@[simp] theorem devPut_moves (f : Device → Device) (t : State) : (devPut f t).moves = t.moves := rfl
@[simp] theorem devPut_cur (f : Device → Device) (t : State) : (devPut f t).cur = t.cur := rfl
@[simp] theorem devPut_free (f : Device → Device) (t : State) : (devPut f t).free = t.free := rfl
@[simp] theorem devPut_fresh (f : Device → Device) (t : State) : (devPut f t).fresh = t.fresh := rfl
@[simp] theorem devPut_mem (f : Device → Device) (t : State) : (devPut f t).mem = t.mem := rfl
@[simp] theorem devPut_home (f : Device → Device) (t : State) : (devPut f t).home = t.home := rfl
@[simp] theorem devPut_groups (f : Device → Device) (t : State) : (devPut f t).groups = t.groups := rfl
@[simp] theorem devPut_teams (f : Device → Device) (t : State) : (devPut f t).teams = t.teams := rfl
@[simp] theorem devPut_grids (f : Device → Device) (t : State) : (devPut f t).grids = t.grids := rfl
@[simp] theorem devPut_launches (f : Device → Device) (t : State) : (devPut f t).launches = t.launches := rfl
@[simp] theorem devPut_cores (f : Device → Device) (t : State) : (devPut f t).cores = t.cores := rfl
@[simp] theorem devPut_clusters (f : Device → Device) (t : State) : (devPut f t).clusters = t.clusters := rfl
@[simp] theorem devPut_strings (f : Device → Device) (t : State) : (devPut f t).strings = t.strings := rfl
@[simp] theorem devPut_tables (f : Device → Device) (t : State) : (devPut f t).tables = t.tables := rfl
@[simp] theorem devPut_colls (f : Device → Device) (t : State) : (devPut f t).colls = t.colls := rfl
@[simp] theorem devPut_queues (f : Device → Device) (t : State) : (devPut f t).queues = t.queues := rfl
@[simp] theorem devPut_ctxs (f : Device → Device) (t : State) : (devPut f t).ctxs = t.ctxs := rfl
@[simp] theorem devPut_fns (f : Device → Device) (t : State) : (devPut f t).fns = t.fns := rfl
@[simp] theorem devPut_dev (f : Device → Device) (t : State) : (devPut f t).dev = f t.dev := rfl
@[simp] theorem devPut_boot (f : Device → Device) (t : State) : (devPut f t).boot = t.boot := rfl
@[simp] theorem devPut_fuses (f : Device → Device) (t : State) : (devPut f t).fuses = t.fuses := rfl
@[simp] theorem devPut_doorbells (f : Device → Device) (t : State) : (devPut f t).doorbells = t.doorbells := rfl
@[simp] theorem devPut_linkOut (f : Device → Device) (t : State) : (devPut f t).linkOut = t.linkOut := rfl
@[simp] theorem devPut_timer (f : Device → Device) (t : State) : (devPut f t).timer = t.timer := rfl

@[simp] theorem homePut_moves (f : Home → Home) (t : State) : (homePut f t).moves = t.moves := rfl
@[simp] theorem homePut_cur (f : Home → Home) (t : State) : (homePut f t).cur = t.cur := rfl
@[simp] theorem homePut_free (f : Home → Home) (t : State) : (homePut f t).free = t.free := rfl
@[simp] theorem homePut_fresh (f : Home → Home) (t : State) : (homePut f t).fresh = t.fresh := rfl
@[simp] theorem homePut_mem (f : Home → Home) (t : State) : (homePut f t).mem = t.mem := rfl
@[simp] theorem homePut_home (f : Home → Home) (t : State) : (homePut f t).home = f t.home := rfl
@[simp] theorem homePut_groups (f : Home → Home) (t : State) : (homePut f t).groups = t.groups := rfl
@[simp] theorem homePut_teams (f : Home → Home) (t : State) : (homePut f t).teams = t.teams := rfl
@[simp] theorem homePut_grids (f : Home → Home) (t : State) : (homePut f t).grids = t.grids := rfl
@[simp] theorem homePut_launches (f : Home → Home) (t : State) : (homePut f t).launches = t.launches := rfl
@[simp] theorem homePut_cores (f : Home → Home) (t : State) : (homePut f t).cores = t.cores := rfl
@[simp] theorem homePut_clusters (f : Home → Home) (t : State) : (homePut f t).clusters = t.clusters := rfl
@[simp] theorem homePut_strings (f : Home → Home) (t : State) : (homePut f t).strings = t.strings := rfl
@[simp] theorem homePut_tables (f : Home → Home) (t : State) : (homePut f t).tables = t.tables := rfl
@[simp] theorem homePut_colls (f : Home → Home) (t : State) : (homePut f t).colls = t.colls := rfl
@[simp] theorem homePut_queues (f : Home → Home) (t : State) : (homePut f t).queues = t.queues := rfl
@[simp] theorem homePut_ctxs (f : Home → Home) (t : State) : (homePut f t).ctxs = t.ctxs := rfl
@[simp] theorem homePut_fns (f : Home → Home) (t : State) : (homePut f t).fns = t.fns := rfl
@[simp] theorem homePut_dev (f : Home → Home) (t : State) : (homePut f t).dev = t.dev := rfl
@[simp] theorem homePut_boot (f : Home → Home) (t : State) : (homePut f t).boot = t.boot := rfl
@[simp] theorem homePut_fuses (f : Home → Home) (t : State) : (homePut f t).fuses = t.fuses := rfl
@[simp] theorem homePut_doorbells (f : Home → Home) (t : State) : (homePut f t).doorbells = t.doorbells := rfl
@[simp] theorem homePut_linkOut (f : Home → Home) (t : State) : (homePut f t).linkOut = t.linkOut := rfl
@[simp] theorem homePut_timer (f : Home → Home) (t : State) : (homePut f t).timer = t.timer := rfl

@[simp] theorem bootPut_moves (f : Boot → Boot) (t : State) : (bootPut f t).moves = t.moves := rfl
@[simp] theorem bootPut_cur (f : Boot → Boot) (t : State) : (bootPut f t).cur = t.cur := rfl
@[simp] theorem bootPut_free (f : Boot → Boot) (t : State) : (bootPut f t).free = t.free := rfl
@[simp] theorem bootPut_fresh (f : Boot → Boot) (t : State) : (bootPut f t).fresh = t.fresh := rfl
@[simp] theorem bootPut_mem (f : Boot → Boot) (t : State) : (bootPut f t).mem = t.mem := rfl
@[simp] theorem bootPut_home (f : Boot → Boot) (t : State) : (bootPut f t).home = t.home := rfl
@[simp] theorem bootPut_groups (f : Boot → Boot) (t : State) : (bootPut f t).groups = t.groups := rfl
@[simp] theorem bootPut_teams (f : Boot → Boot) (t : State) : (bootPut f t).teams = t.teams := rfl
@[simp] theorem bootPut_grids (f : Boot → Boot) (t : State) : (bootPut f t).grids = t.grids := rfl
@[simp] theorem bootPut_launches (f : Boot → Boot) (t : State) : (bootPut f t).launches = t.launches := rfl
@[simp] theorem bootPut_cores (f : Boot → Boot) (t : State) : (bootPut f t).cores = t.cores := rfl
@[simp] theorem bootPut_clusters (f : Boot → Boot) (t : State) : (bootPut f t).clusters = t.clusters := rfl
@[simp] theorem bootPut_strings (f : Boot → Boot) (t : State) : (bootPut f t).strings = t.strings := rfl
@[simp] theorem bootPut_tables (f : Boot → Boot) (t : State) : (bootPut f t).tables = t.tables := rfl
@[simp] theorem bootPut_colls (f : Boot → Boot) (t : State) : (bootPut f t).colls = t.colls := rfl
@[simp] theorem bootPut_queues (f : Boot → Boot) (t : State) : (bootPut f t).queues = t.queues := rfl
@[simp] theorem bootPut_ctxs (f : Boot → Boot) (t : State) : (bootPut f t).ctxs = t.ctxs := rfl
@[simp] theorem bootPut_fns (f : Boot → Boot) (t : State) : (bootPut f t).fns = t.fns := rfl
@[simp] theorem bootPut_dev (f : Boot → Boot) (t : State) : (bootPut f t).dev = t.dev := rfl
@[simp] theorem bootPut_boot (f : Boot → Boot) (t : State) : (bootPut f t).boot = f t.boot := rfl
@[simp] theorem bootPut_fuses (f : Boot → Boot) (t : State) : (bootPut f t).fuses = t.fuses := rfl
@[simp] theorem bootPut_doorbells (f : Boot → Boot) (t : State) : (bootPut f t).doorbells = t.doorbells := rfl
@[simp] theorem bootPut_linkOut (f : Boot → Boot) (t : State) : (bootPut f t).linkOut = t.linkOut := rfl
@[simp] theorem bootPut_timer (f : Boot → Boot) (t : State) : (bootPut f t).timer = t.timer := rfl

__REQUIRED ACTION__: Within the listing above, extract exactly the lines from the line with "(bootPut f t).cur = t.cur := rfl" to the line with "(bootPut f t).fresh = t.fresh := rfl", the two named lines included, and no others.

__ANSWER AREA__:
@[simp] theorem bootPut_cur (f : Boot → Boot) (t : State) : (bootPut f t).cur = t.cur := rfl
@[simp] theorem bootPut_free (f : Boot → Boot) (t : State) : (bootPut f t).free = t.free := rfl
@[simp] theorem bootPut_fresh (f : Boot → Boot) (t : State) : (bootPut f t).fresh = t.fresh := rfl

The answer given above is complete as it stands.